> _Material for the task_:
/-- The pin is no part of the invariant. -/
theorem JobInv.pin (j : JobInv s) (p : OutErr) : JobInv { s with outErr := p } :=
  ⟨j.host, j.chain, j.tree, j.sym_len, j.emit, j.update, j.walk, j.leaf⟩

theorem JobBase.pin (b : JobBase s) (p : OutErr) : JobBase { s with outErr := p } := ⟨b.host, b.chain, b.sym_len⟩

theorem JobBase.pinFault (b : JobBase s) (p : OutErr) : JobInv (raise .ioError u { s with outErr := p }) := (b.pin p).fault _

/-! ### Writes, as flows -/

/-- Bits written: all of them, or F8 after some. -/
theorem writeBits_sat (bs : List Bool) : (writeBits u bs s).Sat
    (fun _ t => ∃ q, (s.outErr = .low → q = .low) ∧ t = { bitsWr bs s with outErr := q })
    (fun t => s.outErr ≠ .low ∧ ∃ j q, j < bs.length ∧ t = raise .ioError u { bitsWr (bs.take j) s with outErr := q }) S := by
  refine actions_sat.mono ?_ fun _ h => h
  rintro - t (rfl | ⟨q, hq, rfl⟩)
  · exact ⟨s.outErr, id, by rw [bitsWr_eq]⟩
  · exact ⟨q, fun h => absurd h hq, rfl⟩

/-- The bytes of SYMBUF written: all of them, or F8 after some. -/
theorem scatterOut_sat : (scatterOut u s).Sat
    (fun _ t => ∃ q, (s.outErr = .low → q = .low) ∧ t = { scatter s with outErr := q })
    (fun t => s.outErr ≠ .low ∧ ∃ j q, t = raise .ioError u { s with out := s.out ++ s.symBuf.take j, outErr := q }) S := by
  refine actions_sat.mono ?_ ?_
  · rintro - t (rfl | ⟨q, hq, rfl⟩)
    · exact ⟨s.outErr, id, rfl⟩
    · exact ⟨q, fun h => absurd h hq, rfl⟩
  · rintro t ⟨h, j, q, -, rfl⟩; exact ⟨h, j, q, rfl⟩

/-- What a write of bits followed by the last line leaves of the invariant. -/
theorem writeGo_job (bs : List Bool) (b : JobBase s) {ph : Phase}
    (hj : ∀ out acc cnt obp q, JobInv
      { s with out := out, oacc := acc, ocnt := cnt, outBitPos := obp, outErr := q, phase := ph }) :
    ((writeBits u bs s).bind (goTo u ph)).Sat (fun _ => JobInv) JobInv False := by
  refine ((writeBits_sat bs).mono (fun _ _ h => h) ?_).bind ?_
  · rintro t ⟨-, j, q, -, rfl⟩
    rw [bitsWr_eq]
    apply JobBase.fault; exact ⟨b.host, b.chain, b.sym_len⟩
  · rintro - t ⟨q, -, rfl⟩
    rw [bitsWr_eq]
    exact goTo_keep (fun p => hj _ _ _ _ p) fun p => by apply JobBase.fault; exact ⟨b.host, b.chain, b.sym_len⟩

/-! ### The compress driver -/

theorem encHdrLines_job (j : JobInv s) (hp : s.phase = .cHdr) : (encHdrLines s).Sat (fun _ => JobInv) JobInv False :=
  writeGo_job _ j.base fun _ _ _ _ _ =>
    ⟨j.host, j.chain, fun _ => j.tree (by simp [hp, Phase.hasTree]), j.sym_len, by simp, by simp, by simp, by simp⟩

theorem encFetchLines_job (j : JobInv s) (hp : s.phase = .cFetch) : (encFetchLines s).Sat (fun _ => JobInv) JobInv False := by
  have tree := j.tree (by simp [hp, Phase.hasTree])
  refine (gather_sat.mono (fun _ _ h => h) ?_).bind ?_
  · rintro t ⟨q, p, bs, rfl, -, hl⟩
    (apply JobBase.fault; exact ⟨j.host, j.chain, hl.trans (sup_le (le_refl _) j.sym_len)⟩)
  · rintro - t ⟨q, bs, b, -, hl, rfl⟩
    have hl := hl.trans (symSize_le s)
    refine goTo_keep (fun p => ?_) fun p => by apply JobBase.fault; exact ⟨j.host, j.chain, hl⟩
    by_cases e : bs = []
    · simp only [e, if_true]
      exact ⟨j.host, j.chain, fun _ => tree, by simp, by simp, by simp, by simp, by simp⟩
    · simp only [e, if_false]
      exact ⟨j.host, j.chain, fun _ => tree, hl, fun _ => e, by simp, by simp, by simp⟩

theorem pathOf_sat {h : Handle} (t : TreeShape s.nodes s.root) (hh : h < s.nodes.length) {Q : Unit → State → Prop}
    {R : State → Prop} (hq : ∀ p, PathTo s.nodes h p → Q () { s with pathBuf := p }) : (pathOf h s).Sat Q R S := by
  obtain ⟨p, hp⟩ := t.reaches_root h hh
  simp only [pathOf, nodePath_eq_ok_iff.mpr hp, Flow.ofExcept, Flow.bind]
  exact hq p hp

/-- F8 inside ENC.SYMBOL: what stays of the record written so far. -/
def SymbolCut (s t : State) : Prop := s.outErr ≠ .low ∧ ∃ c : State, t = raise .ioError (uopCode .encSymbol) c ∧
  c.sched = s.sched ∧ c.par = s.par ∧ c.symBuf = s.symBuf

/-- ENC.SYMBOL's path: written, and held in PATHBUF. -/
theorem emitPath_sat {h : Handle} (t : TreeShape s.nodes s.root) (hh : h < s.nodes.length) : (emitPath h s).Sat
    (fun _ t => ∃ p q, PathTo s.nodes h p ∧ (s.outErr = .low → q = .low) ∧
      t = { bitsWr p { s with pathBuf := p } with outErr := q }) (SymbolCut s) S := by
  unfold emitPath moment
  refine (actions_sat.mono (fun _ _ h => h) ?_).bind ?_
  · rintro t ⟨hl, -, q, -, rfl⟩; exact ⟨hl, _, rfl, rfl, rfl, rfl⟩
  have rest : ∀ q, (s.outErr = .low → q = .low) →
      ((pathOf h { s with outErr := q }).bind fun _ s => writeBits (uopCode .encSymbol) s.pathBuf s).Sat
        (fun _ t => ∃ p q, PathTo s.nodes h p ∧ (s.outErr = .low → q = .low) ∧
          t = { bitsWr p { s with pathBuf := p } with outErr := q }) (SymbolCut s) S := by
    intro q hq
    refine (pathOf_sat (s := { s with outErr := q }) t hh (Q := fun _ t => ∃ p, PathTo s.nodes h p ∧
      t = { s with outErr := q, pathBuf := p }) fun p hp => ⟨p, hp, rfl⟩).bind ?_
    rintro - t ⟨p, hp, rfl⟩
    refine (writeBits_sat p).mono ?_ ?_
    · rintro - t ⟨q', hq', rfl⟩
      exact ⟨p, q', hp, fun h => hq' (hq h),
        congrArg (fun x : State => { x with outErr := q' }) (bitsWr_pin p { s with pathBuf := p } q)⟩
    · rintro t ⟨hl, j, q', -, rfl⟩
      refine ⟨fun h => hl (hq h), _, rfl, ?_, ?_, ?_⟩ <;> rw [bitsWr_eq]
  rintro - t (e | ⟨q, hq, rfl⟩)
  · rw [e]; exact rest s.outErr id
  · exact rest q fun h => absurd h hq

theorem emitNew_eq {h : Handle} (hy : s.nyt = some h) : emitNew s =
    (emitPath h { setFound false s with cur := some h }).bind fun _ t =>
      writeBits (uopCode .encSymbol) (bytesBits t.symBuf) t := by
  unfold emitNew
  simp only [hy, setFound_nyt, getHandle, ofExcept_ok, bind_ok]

* * *

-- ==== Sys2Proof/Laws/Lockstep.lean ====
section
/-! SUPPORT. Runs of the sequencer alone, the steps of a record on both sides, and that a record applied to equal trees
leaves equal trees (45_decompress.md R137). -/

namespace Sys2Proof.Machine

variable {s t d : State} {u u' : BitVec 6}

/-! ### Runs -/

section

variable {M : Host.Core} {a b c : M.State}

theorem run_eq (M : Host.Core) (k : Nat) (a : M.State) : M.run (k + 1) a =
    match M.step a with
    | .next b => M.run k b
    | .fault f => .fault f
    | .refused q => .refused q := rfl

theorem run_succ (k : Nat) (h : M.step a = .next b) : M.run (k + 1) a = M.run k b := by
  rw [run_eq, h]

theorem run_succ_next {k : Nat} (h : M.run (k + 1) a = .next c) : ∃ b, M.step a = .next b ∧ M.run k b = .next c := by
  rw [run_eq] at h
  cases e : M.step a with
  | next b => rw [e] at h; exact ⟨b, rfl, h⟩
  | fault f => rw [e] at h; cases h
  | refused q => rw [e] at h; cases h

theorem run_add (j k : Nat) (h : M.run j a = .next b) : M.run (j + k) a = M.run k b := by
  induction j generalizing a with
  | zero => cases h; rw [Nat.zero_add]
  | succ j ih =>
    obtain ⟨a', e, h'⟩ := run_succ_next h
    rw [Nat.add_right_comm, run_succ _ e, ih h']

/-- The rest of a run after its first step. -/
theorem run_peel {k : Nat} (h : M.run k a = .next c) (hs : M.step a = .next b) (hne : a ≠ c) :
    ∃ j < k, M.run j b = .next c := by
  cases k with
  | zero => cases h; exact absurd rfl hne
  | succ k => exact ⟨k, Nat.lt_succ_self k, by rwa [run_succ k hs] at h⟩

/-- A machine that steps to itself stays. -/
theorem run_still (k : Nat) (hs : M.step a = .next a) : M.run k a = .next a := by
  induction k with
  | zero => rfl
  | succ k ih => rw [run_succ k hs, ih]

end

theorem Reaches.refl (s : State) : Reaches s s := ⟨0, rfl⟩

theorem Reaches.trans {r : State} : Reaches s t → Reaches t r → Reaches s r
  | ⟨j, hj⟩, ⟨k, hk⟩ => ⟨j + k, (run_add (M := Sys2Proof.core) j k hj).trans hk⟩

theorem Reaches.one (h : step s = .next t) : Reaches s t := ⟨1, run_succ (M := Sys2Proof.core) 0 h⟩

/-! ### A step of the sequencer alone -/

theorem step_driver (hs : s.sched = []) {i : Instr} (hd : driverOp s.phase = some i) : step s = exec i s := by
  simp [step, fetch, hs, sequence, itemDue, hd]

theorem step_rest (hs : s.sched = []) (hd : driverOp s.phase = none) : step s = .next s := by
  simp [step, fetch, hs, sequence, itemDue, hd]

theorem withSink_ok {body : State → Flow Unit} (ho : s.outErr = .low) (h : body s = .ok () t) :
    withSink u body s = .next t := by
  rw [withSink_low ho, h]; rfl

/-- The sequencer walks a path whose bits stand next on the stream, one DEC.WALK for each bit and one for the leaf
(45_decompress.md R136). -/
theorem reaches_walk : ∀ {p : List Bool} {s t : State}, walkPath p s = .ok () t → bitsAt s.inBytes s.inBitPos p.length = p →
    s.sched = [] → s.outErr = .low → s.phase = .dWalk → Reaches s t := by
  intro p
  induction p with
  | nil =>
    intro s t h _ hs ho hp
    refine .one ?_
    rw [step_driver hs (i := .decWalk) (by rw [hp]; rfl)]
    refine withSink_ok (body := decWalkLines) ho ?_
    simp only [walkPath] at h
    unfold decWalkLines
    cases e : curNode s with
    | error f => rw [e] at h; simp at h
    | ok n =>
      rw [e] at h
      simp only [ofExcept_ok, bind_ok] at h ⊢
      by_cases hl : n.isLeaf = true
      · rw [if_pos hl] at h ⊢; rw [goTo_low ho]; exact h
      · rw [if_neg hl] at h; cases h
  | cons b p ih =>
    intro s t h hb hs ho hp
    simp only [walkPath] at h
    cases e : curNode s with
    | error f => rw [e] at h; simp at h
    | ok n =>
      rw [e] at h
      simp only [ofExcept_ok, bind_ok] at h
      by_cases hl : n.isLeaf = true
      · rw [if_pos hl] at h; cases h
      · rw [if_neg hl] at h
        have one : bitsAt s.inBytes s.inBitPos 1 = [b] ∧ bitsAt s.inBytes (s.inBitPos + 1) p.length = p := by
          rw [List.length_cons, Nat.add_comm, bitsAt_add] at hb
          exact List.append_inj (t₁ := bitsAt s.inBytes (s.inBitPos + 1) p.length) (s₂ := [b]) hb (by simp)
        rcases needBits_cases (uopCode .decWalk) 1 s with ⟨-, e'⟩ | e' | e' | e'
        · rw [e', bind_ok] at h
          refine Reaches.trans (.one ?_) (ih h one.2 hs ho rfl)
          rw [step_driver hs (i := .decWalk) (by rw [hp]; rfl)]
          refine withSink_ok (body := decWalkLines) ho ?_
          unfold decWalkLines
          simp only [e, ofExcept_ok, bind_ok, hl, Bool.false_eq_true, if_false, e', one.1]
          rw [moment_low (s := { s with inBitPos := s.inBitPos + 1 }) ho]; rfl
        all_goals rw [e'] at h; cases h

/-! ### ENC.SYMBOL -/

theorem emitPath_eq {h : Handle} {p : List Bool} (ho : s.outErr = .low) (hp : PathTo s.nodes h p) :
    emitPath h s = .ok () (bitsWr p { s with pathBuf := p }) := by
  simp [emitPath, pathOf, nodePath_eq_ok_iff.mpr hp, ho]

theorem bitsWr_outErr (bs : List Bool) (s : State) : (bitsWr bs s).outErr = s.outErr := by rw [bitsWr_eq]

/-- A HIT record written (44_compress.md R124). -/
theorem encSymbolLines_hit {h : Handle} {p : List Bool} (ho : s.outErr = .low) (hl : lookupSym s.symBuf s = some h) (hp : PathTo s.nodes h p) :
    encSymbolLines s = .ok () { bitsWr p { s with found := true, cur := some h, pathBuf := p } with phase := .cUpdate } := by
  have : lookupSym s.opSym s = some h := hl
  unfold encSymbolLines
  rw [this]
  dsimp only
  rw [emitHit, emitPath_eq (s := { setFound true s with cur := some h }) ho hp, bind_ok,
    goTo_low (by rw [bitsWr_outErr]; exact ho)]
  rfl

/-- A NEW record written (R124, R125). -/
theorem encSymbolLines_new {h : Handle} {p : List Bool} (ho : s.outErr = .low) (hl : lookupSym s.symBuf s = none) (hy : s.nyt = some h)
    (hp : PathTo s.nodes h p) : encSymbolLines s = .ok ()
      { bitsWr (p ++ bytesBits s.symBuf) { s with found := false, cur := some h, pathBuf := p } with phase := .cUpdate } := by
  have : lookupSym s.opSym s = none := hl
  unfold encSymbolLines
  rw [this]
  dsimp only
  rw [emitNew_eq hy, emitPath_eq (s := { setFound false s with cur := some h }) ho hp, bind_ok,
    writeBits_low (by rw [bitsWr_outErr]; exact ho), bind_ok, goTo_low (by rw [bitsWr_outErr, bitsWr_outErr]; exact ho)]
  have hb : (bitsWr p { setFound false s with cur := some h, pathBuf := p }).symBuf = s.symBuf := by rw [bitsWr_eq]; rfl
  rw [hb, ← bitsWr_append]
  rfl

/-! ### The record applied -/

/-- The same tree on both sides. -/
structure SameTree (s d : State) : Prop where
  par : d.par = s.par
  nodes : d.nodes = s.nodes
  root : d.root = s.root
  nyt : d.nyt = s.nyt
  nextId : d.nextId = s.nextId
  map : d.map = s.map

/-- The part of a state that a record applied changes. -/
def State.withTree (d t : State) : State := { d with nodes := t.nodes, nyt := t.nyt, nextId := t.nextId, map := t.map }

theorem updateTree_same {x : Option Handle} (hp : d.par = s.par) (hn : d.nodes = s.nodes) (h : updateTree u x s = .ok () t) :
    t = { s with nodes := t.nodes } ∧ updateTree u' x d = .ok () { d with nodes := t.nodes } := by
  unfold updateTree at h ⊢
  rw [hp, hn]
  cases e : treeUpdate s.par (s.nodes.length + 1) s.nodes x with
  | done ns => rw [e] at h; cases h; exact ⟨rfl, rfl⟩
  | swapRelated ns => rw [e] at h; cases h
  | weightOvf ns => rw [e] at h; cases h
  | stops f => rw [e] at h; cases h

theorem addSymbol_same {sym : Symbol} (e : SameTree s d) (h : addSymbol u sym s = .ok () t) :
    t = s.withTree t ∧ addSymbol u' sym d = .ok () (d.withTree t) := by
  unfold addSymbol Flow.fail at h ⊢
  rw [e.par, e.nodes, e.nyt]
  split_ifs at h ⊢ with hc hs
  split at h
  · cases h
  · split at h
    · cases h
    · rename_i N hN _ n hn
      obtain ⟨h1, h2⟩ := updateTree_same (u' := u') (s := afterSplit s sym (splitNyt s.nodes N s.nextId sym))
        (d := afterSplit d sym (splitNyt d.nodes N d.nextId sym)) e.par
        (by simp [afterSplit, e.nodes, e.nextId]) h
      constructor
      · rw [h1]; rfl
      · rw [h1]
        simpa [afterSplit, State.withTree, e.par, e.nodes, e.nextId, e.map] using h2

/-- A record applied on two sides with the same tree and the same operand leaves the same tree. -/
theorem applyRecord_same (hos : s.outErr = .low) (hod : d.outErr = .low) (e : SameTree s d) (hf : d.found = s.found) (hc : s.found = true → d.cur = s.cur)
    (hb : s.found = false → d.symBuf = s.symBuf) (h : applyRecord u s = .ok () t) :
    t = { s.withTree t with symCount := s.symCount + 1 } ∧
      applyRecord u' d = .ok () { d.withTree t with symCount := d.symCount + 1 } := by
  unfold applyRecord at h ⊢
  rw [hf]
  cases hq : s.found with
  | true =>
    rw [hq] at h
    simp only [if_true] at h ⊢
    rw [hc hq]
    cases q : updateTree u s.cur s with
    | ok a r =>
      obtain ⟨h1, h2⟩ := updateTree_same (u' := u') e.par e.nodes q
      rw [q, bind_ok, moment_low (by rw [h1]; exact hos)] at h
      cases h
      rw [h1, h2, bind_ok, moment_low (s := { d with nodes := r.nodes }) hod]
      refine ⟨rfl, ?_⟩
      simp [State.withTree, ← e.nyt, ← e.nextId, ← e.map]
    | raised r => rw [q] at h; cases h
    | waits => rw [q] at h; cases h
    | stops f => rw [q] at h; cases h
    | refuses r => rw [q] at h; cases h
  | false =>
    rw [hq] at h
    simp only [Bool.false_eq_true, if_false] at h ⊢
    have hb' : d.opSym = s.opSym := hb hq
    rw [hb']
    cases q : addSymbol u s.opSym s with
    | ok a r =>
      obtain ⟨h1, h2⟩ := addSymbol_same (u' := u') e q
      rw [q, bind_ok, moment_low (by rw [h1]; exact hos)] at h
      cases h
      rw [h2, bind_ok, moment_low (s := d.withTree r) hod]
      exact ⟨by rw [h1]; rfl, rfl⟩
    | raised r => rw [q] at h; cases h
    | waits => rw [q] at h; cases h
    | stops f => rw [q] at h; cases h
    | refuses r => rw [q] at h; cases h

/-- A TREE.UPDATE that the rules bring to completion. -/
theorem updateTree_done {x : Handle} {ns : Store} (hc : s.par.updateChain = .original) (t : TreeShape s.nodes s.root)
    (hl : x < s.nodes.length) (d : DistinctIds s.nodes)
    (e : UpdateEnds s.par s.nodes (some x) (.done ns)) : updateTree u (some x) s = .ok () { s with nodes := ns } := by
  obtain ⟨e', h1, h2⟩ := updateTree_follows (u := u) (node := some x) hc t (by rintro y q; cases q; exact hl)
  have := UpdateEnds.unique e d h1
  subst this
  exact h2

> _Directions_:
Set down, unchanged, only those lines above that fall between the line with "part of the invariant. -/" and the line with "leaves of the invariant. -/", the two end lines included.

> _Your solution_:
/-- The pin is no part of the invariant. -/
theorem JobInv.pin (j : JobInv s) (p : OutErr) : JobInv { s with outErr := p } :=
  ⟨j.host, j.chain, j.tree, j.sym_len, j.emit, j.update, j.walk, j.leaf⟩

theorem JobBase.pin (b : JobBase s) (p : OutErr) : JobBase { s with outErr := p } := ⟨b.host, b.chain, b.sym_len⟩

theorem JobBase.pinFault (b : JobBase s) (p : OutErr) : JobInv (raise .ioError u { s with outErr := p }) := (b.pin p).fault _

/-! ### Writes, as flows -/

/-- Bits written: all of them, or F8 after some. -/
theorem writeBits_sat (bs : List Bool) : (writeBits u bs s).Sat
    (fun _ t => ∃ q, (s.outErr = .low → q = .low) ∧ t = { bitsWr bs s with outErr := q })
    (fun t => s.outErr ≠ .low ∧ ∃ j q, j < bs.length ∧ t = raise .ioError u { bitsWr (bs.take j) s with outErr := q }) S := by
  refine actions_sat.mono ?_ fun _ h => h
  rintro - t (rfl | ⟨q, hq, rfl⟩)
  · exact ⟨s.outErr, id, by rw [bitsWr_eq]⟩
  · exact ⟨q, fun h => absurd h hq, rfl⟩

/-- The bytes of SYMBUF written: all of them, or F8 after some. -/
theorem scatterOut_sat : (scatterOut u s).Sat
    (fun _ t => ∃ q, (s.outErr = .low → q = .low) ∧ t = { scatter s with outErr := q })
    (fun t => s.outErr ≠ .low ∧ ∃ j q, t = raise .ioError u { s with out := s.out ++ s.symBuf.take j, outErr := q }) S := by
  refine actions_sat.mono ?_ ?_
  · rintro - t (rfl | ⟨q, hq, rfl⟩)
    · exact ⟨s.outErr, id, rfl⟩
    · exact ⟨q, fun h => absurd h hq, rfl⟩
  · rintro t ⟨h, j, q, -, rfl⟩; exact ⟨h, j, q, rfl⟩

/-- What a write of bits followed by the last line leaves of the invariant. -/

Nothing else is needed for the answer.